Here is the regional population breakdown of a late-game empire. My capital region is Syria (a Seleucid player is given the opportunity to move the capital there) and it is by far the most populous and productive, as you can see. That, in turn, is important: Syria is the one region I can be sure will always be on my side in a civil war.

This stability effect is, I may note, somewhat ironic, as gigantic imperial capitals had quite the opposite reputation! First century Rome is, of course, the famous example of a city that, from the Late Republic through much of the Imperial period was difficult to govern – at points almost uncontrollable – because of its vast size. But it was hardly the only example: Alexandria, for instance, had much the same reputation in its heyday (e.g. Polyb. 34.14.3-4). Large imperial capitals, after all, created both a large, relatively poor urban population reliant on food imports for whom economic disruptions could quickly mean starvation and bread riots. At the same time, they also focused most of the wealthiest and most influential elites into a single place, where they could communicate rapidly, meaning that politics in these capitals could move with destabilizing speed. As we’ll get to, such imperial mega-centers were both unavoidable because of the nature of the empires that bring them into being and also necessary for their administrative function, but they were hardly stabilizing influences!

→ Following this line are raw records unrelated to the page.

-- ==== Sys2Proof/Laws/Float64.lean ====
section
/-!
SUPPORT. Packing and rounding of binary64 values (00_scope R9).
-/

namespace Sys2Proof.Machine

/-! ## Patterns -/

section Pattern

variable (neg : Bool) {ex fr : Nat}

theorem pattern_toNat (he : ex < 2048) (hf : fr < 2 ^ 52) :
    (pattern neg ex fr).toNat = neg.toNat * 2 ^ 63 + ex * 2 ^ 52 + fr := by
  have : neg.toNat ≤ 1 := Bool.toNat_le neg
  simp only [pattern, BitVec.toNat_ofNat]
  exact Nat.mod_eq_of_lt (by omega)

theorem pattern_sign (he : ex < 2048) (hf : fr < 2 ^ 52) : (pattern neg ex fr).getLsbD 63 = neg := by
  rw [BitVec.getLsbD, pattern_toNat neg he hf, Nat.testBit_eq_decide_div_mod_eq]
  cases neg <;> simp <;> omega

theorem pattern_low (he : ex < 2048) (hf : fr < 2 ^ 52) (h : fr % 2 = 0) :
    (pattern neg ex fr).getLsbD 0 = false := by
  rw [BitVec.getLsbD, pattern_toNat neg he hf, Nat.testBit_eq_decide_div_mod_eq]
  cases neg <;> simp <;> omega

theorem unpack_pattern (he : ex < 2048) (hf : fr < 2 ^ 52) :
    unpack (pattern neg ex fr) =
      if ex = 2047 then (if fr = 0 then .inf neg else .nan)
      else if ex = 0 then .fin neg fr (-1074) else .fin neg (2 ^ 52 + fr) ((ex : Int) - 1075) := by
  have h1 : (pattern neg ex fr).toNat / 2 ^ 52 % 2048 = ex := by
    rw [pattern_toNat neg he hf]; cases neg <;> simp <;> omega
  have h2 : (pattern neg ex fr).toNat % 2 ^ 52 = fr := by
    rw [pattern_toNat neg he hf]; cases neg <;> simp <;> omega
  simp only [unpack, h1, h2, pattern_sign neg he hf]

end Pattern

/-! ## Values -/

/-- A finite value is a signed significand of 53 bits times a power of two no lower than `2^-1074`. -/
theorem f64Value_some {y : F64} {z : ℚ} (h : f64Value y = some z) :
    ∃ (neg : Bool) (k : Nat) (f : Int), z = (if neg then -(k : ℚ) else k) * 2 ^ f ∧ k < 2 ^ 53 ∧ -1074 ≤ f := by
  simp only [f64Value, unpack] at h
  have hk : y.toNat % 2 ^ 52 < 2 ^ 52 := Nat.mod_lt _ (by norm_num)
  split_ifs at h with h1 h2 h3
  · cases h; exact ⟨_, _, _, rfl, by omega, le_refl _⟩
  · cases h; exact ⟨_, _, _, rfl, by omega, by omega⟩

theorem f64Value_pattern_zero (neg : Bool) : f64Value (pattern neg 0 0) = some 0 := by
  rw [f64Value, unpack_pattern neg (by norm_num) (by norm_num)]
  simp only [show ¬ (0 = 2047) by norm_num, if_false, if_true, Nat.cast_zero, neg_zero, ite_self, zero_mul]

/-- What packing a significand makes of it. -/
theorem packExact_value {neg : Bool} {q : Nat} {e : Int} (hq : q ≤ 2 ^ 53) (he : -1074 ≤ e)
    (hs : q < 2 ^ 52 → e = -1074) {x : ℚ} (h : f64Value (packExact neg q e) = some x) :
    x = (if neg then -(q : ℚ) else q) * 2 ^ e := by
  simp only [packExact] at h
  split_ifs at h with h1 h2 h3 h4
  · rw [f64Value, unpack_pattern neg (by norm_num) h1] at h
    simp only [show ¬ (0 = 2047) by norm_num, if_false, if_true, Option.some.injEq] at h
    rw [← h, hs h1]
  · rw [f64Value, f64Inf, unpack_pattern neg (by norm_num) (by norm_num)] at h
    simp at h
  · subst h2
    obtain ⟨n, hn⟩ : ∃ n : Nat, e + 1 + 1075 = n := ⟨(e + 1 + 1075).toNat, by omega⟩
    rw [hn] at h h3
    rw [f64Value, unpack_pattern neg (by omega) (by norm_num)] at h
    simp only [Int.toNat_natCast, show ¬ n = 2047 by omega, show ¬ n = 0 by omega, if_false, Option.some.injEq] at h
    rw [← h, show (n : Int) - 1075 = e + 1 by omega, zpow_add_one₀ (by norm_num)]
    cases neg <;> norm_num <;> ring
  · rw [f64Value, f64Inf, unpack_pattern neg (by norm_num) (by norm_num)] at h
    simp at h
  · obtain ⟨n, hn⟩ : ∃ n : Nat, e + 1075 = n := ⟨(e + 1075).toNat, by omega⟩
    rw [hn] at h h4
    have hf : q - 2 ^ 52 < 2 ^ 52 := by omega
    rw [f64Value, unpack_pattern neg (by omega) hf] at h
    simp only [Int.toNat_natCast, show ¬ n = 2047 by omega, show ¬ n = 0 by omega, if_false, Option.some.injEq] at h
    rw [← h, show (n : Int) - 1075 = e by omega, show 2 ^ 52 + (q - 2 ^ 52) = q by omega]

/-- An even significand packs to a pattern with bit 0 clear. -/
theorem packExact_even {neg : Bool} {q : Nat} {e : Int} (hq : q ≤ 2 ^ 53) (hev : q % 2 = 0) :
    (packExact neg q e).getLsbD 0 = false := by
  simp only [packExact]
  split_ifs with h1 h2 h3 h4
  · exact pattern_low neg (by norm_num) h1 hev
  · exact pattern_low neg (by norm_num) (by norm_num) rfl
  · exact pattern_low neg (by omega) (by norm_num) rfl
  · exact pattern_low neg (by norm_num) (by norm_num) rfl
  · exact pattern_low neg (by omega) (by omega) (by omega)

/-! ## Rounding -/

/-- `n` is an integer nearest to `x`, and an even one if two are. -/
def NearestInt (x : ℚ) (n : Nat) : Prop := |(n : ℚ) - x| ≤ 1 / 2 ∧ (|(n : ℚ) - x| = 1 / 2 → n % 2 = 0)

theorem NearestInt.of_eq {x : ℚ} {n : Nat} (h : x = n) : NearestInt x n := by
  subst h; constructor <;> norm_num

/-- No integer is nearer, and another as near leaves `n` even. -/
theorem NearestInt.best {x : ℚ} {n : Nat} (h : NearestInt x n) (k : Int) :
    |(n : ℚ) - x| ≤ |(k : ℚ) - x| ∧ (|(n : ℚ) - x| = |(k : ℚ) - x| → (k : ℚ) = n ∨ n % 2 = 0) := by
  by_cases hk : k = n
  · subst hk; simp
  · have h1 : (1 : ℚ) ≤ |(k : ℚ) - n| := by
      have : (1 : Int) ≤ |k - n| := Int.one_le_abs (sub_ne_zero.2 hk)
      exact_mod_cast this
    have h2 : |(k : ℚ) - n| ≤ |(k : ℚ) - x| + |(n : ℚ) - x| := by
      rw [abs_sub_comm (n : ℚ) x]; exact abs_sub_le _ _ _
    refine ⟨by linarith [h.1], fun e => .inr (h.2 ?_)⟩
    linarith [h.1]

/-- Rounding away the low `k` bits of `m` is rounding `m / 2^k` to an integer, ties to even. -/
theorem roundShift_nearest (m k : Nat) : NearestInt (m / 2 ^ k) (roundShift m k) := by
  have hp : (0 : ℚ) < 2 ^ k := by positivity
  have hd : m = 2 ^ k * (m / 2 ^ k) + m % 2 ^ k := (Nat.div_add_mod m _).symm
  have hr : m % 2 ^ k < 2 ^ k := Nat.mod_lt _ (by positivity)
  simp only [roundShift]
  generalize m / 2 ^ k = q, m % 2 ^ k = r at hd hr ⊢
  have hx : (m : ℚ) / 2 ^ k = q + r / 2 ^ k := by
    rw [hd]; push_cast; field_simp
  have h0 : (0 : ℚ) ≤ r / 2 ^ k := by positivity
  have h1 : (r : ℚ) / 2 ^ k < 1 := by rw [div_lt_one hp]; exact_mod_cast hr
  have hlt : 2 * r < 2 ^ k ↔ (r : ℚ) / 2 ^ k < 1 / 2 := by
    rw [div_lt_div_iff₀ hp (by norm_num)]; constructor <;> intro h
    · have : ((2 * r : ℕ) : ℚ) < ((2 ^ k : ℕ) : ℚ) := by exact_mod_cast h
      push_cast at this; linarith
    · have : ((2 * r : ℕ) : ℚ) < ((2 ^ k : ℕ) : ℚ) := by push_cast; linarith
      exact_mod_cast this
  have heq : 2 * r = 2 ^ k ↔ (r : ℚ) / 2 ^ k = 1 / 2 := by
    rw [div_eq_div_iff hp.ne' (by norm_num)]; constructor <;> intro h
    · have : ((2 * r : ℕ) : ℚ) = ((2 ^ k : ℕ) : ℚ) := by exact_mod_cast h
      push_cast at this; linarith
    · have : ((2 * r : ℕ) : ℚ) = ((2 ^ k : ℕ) : ℚ) := by push_cast; linarith
      exact_mod_cast this
  rw [hx]
  split_ifs with h
  · have h2 : (1 : ℚ) / 2 ≤ r / 2 ^ k := by
      rcases h with h | h
      · exact not_lt.1 fun x => absurd (hlt.2 x) (by omega)
      · exact (heq.1 h.1).ge
    have e : ((q + 1 : ℕ) : ℚ) - (q + r / 2 ^ k) = 1 - r / 2 ^ k := by push_cast; ring
    rw [NearestInt, e, abs_of_nonneg (by linarith)]
    refine ⟨by linarith, fun h3 => ?_⟩
    have := heq.2 (by linarith)
    omega
  · have h2 : (r : ℚ) / 2 ^ k ≤ 1 / 2 := by
      by_contra x
      have a1 : ¬ 2 * r < 2 ^ k := fun y => x (hlt.1 y).le
      have a2 : ¬ 2 * r = 2 ^ k := fun y => x (heq.1 y).le
      omega
    have e : (q : ℚ) - (q + r / 2 ^ k) = -(r / 2 ^ k) := by ring
    rw [NearestInt, e, abs_neg, abs_of_nonneg h0]
    refine ⟨h2, fun h3 => ?_⟩
    have := heq.2 h3
    omega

Nevertheless, Imperator‘s game mechanics are set up to encourage the player through a variety of mechanisms to build exactly this sort of outsized imperial capital. And that, to a substantial degree makes sense: the player is incentivized to build Rome, which by the end of this period was – by ancient standards – an absolutely massive urban center of probably around one million in population. And that makes good sense: the massive size of cities like Rome, Alexandria, Carthage, and so on is a famous and accurate feature of this period (one that featured rising urbanism across the Mediterranean) and so central to the ‘fantasy’ of playing a game set during the Roman Republic.

But what I want to turn to is how Imperator models the creation of such cities rather than there simple existence. In short, I want to ask…

Who Build Rome and Why?

Imperator actually has a very clear answer to this question: the state built Rome, an answer which is, unfortunately, mostly wrong (but not entirely so). Or put more accurately, Imperator presents a model of state-driven urbanization in which most of the key decisions are made by state actors – kings, consuls and senates – such that the player (who effectively plays as the state) is able to intentionally and deliberately mold and reconfigure the economic structure of the countryside, creating cities with specific purposes. Crucially, it does not create cities any other way. Nearly all urbanism in Imperator is directed by the player (or the AI for AI-controlled countries), which is to say it is directed by the state.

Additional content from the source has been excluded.